Pursuing a Different Triple Aim: Employers Seek Better Health Care, Improved Productivity, and Lower Costs

December 17, 2020
Kashyap Patel, MD
Kashyap Patel, MD

A practicing oncologist, board certified in Hematology, Oncology, Internal Medicine, and Holistic and Integrative medicine, Dr Patel is currently the president of the South Carolina Oncology Society and also serves on the board of the Community Oncology Alliance. He has been a practicing oncologist in 3 different continents and different healthcare delivery models, including the National Health Service in the UK and Scotland. His primary areas of interest and expertise include end-of-life and palliative care, primary and secondary prevention of cancer with lifestyle modification, and healthcare policy. He is a certified physician educator and trainer for end-of-life and palliative care.

Evidence-Based Oncology, December 2020, Volume 26, Issue 10
Page Number: SP320

In this issue of Evidence-Based Oncology™, we explore the role of collaboration between employers and providers in reducing health care costs, improving workforce health and productivity, and improving health care.

In this issue of Evidence-Based Oncology™, we explore the role of collaboration between employers and providers in fulfilling a different triple aim: the employer’s priorities as a health care purchaser, which are to:

  • reduce health care costs
  • improve workforce health and productivity
  • improve health care

Steep increases in US health care costs are not sustainable, but this is not just because of the competitive disadvantage for employers competing in a global marketplace. Rising costs also result in lost productivity, financial toxicities, and poor outcomes. In the United States, our “Tale of Two Cites” in the health care system plays out in site-of-care differentials that are impossible to justify. The United States may be alone among the world’s developed countries where the cost of administering the same infusible drugs can vary by 150% within a 2-mile radius—with no difference in patient outcomes. Then there’s the cost of acquiring the drugs themselves. Acquisition costs can vary depending on the size of the health system and, more importantly, its monopoly over services in a region. Mergers and acquisitions can create market forces that result in substantial increases in drug costs, without any change in the infrastructure itself—just by changing the tax ID number of National Provider Identifier of the billing entity.
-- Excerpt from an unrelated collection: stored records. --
-- ==== Sys2Proof/Laws/KeepsMix.lean ====
section
/-!
SUPPORT. What the operations of Mix.lean keep (`Keeps`).
-/

set_option linter.unusedSimpArgs false

namespace Sys2Proof.Machine

theorem State.setMixDom_keeps {q : Bool} {s0 s : State} {x1 x2}
    (h : Keeps q s0 s) : Keeps q s0 (State.setMixDom s x1 x2) := by
  unfold State.setMixDom
  repeat' first
    | (extract_lets +onlyGivenNames x; refine (fun (hx : Keeps q s0 x) => ?_) ?_; clear_value x; rotate_left; subst x)
    | (extract_lets +onlyGivenNames x; clear_value x)
    | simp -zeta only [↓Keeps.mk_iff]
    | with_reducible assumption

theorem State.putBusSil_keeps {q : Bool} {s0 s : State} {x1 x2 x3}
    (h : Keeps q s0 s) : Keeps q s0 (State.putBusSil s x1 x2 x3) := by
  unfold State.putBusSil
  repeat' first
    | with_reducible first | apply State.setMixDom_keeps
    | (extract_lets +onlyGivenNames x; refine (fun (hx : Keeps q s0 x) => ?_) ?_; clear_value x; rotate_left; subst x)
    | (extract_lets +onlyGivenNames x; clear_value x)
    | with_reducible assumption

theorem State.ampLevels_keeps {q : Bool} {s0 s : State} {x1}
    (h : Keeps q s0 s) : Keeps q s0 (State.ampLevels s x1) := by
  unfold State.ampLevels
  repeat' first
    | with_reducible first | refine Keeps.opt ?_ ?_ | apply State.setFld_keeps | refine Keeps.foldl _ ?_ ?_
    | (intro _; try dsimp -zeta -iota -proj only)
    | (extract_lets +onlyGivenNames x; refine (fun (hx : Keeps q s0 x) => ?_) ?_; clear_value x; rotate_left; subst x)
    | (extract_lets +onlyGivenNames x; clear_value x)
    | with_reducible assumption
    | split

theorem cmdBypSet_keeps {q : Bool} {s0 s : State} {x0}
    (h : Keeps q s0 s) : KRes q s0 (cmdBypSet x0 s) := by
  unfold cmdBypSet
  repeat' first
    | with_reducible first | refine Keeps.ite ?_ ?_ | refine KRes.ite ?_ ?_ | apply KRes.ok | apply KRes.fail | apply KRes.long | apply KRes.hold | apply KRes.done | apply State.ampLevels_keeps | apply State.wr_keeps | refine Keeps.forRange _ _ ?_ ?_
    | (intro _; try dsimp -zeta -iota -proj only)
    | (extract_lets +onlyGivenNames x; refine (fun (hx : Keeps q s0 x) => ?_) ?_; clear_value x; rotate_left; subst x)
    | (extract_lets +onlyGivenNames x; clear_value x)
    | simp -zeta only [↓Keeps.mk_iff]
    | with_reducible assumption

theorem cmdDuckSet_keeps {q : Bool} {s0 s : State} {x0}
    (h : Keeps q s0 s) : KRes q s0 (cmdDuckSet x0 s) := by
  unfold cmdDuckSet
  repeat' first
    | with_reducible first | refine Keeps.ite ?_ ?_ | refine KRes.ite ?_ ?_ | apply KRes.ok | apply KRes.fail | apply KRes.long | apply KRes.hold | apply KRes.done | apply State.wr_keeps | refine Keeps.forRange _ _ ?_ ?_
    | (intro _; try dsimp -zeta -iota -proj only)
    | (extract_lets +onlyGivenNames x; refine (fun (hx : Keeps q s0 x) => ?_) ?_; clear_value x; rotate_left; subst x)
    | (extract_lets +onlyGivenNames x; clear_value x)
    | with_reducible assumption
In situations where site of care is least relevant from a complexity-of-service perspective, regional business coalitions can, and should, explore more efficient, patient-centered care to help employers facilitate better, safer, and less expensive care. These regional business coalitions (an employer-led nonprofit organization ) can and have started playing an important role, with the mission of developing best practices for maintaining a healthy workforce. They ensure that when employees do need health care, that care is safe, high quality, and affordable—and achieved through partnerships and contracts with local and regional provider coalitions and clinically integrated networks.

As employer-led coalitions lead the way by providing umbrella organizations for small to medium—or even some large employers—it is important to identify best practices for keeping employees healthy and productive. These coalitions can represent collective bargaining power on behalf of their employers and employees to explore affordable access to health care with established quality standards. These principles are also aligned with concept of Value-Based Insurance Design, V-BID.

In oncology, the rise of biologics to treat cancer as a chronic disease provides unique opportunities for business groups on health to make a difference. Biologics off er the best opportunities for cost savings and improved access in the years ahead. While biologic products represent the minority of all prescriptions dispensed in the United States, they represent a large volume of total benefit spend. As the FDA approves more new biologic products, the share of total benefit spend grows as the number and claims cost of prescriptions increase. Generally, pharmacy benefit managers (PBM)s make recommendations for coverage of biologics.

Employers need to shift their focus; instead of ceding power to the PBMs, they can make changes to their own benefit plans. This includes checking contracts for policy language that selectively opt for more expensive drugs, instead of those that are less expensive but equally effective FDA-approved alternatives, such as biosimilars. They must audit PBM coverage recommendations, design biologic and biosimilar elements of coverage language in the vendor-contracting strategy, and determine if site of care strategy is beneficial to company prescribed by care setting. Finally, there must be a continuous communication strategy aimed at all plan members, so they understand their coverage.

The employers should scrutinize PBM recommendations and designs diligently to ensure that the recommendations for formularies are based on clinical efficacy—not rebates, discounts, exclusive contracts, or narrow networks. These recommendations should be based on clinical outcomes balanced with drug costs to maximize savings with the highest quality of care. These simple steps will help them achieve affordable access to care to their beneficiaries.

Kashyap Patel, MD, is associate editor of Evidence-Based Oncology.™ He is the CEO of Carolina Blood and Cancer Care Associates and the incoming president of the Community Oncology Alliance.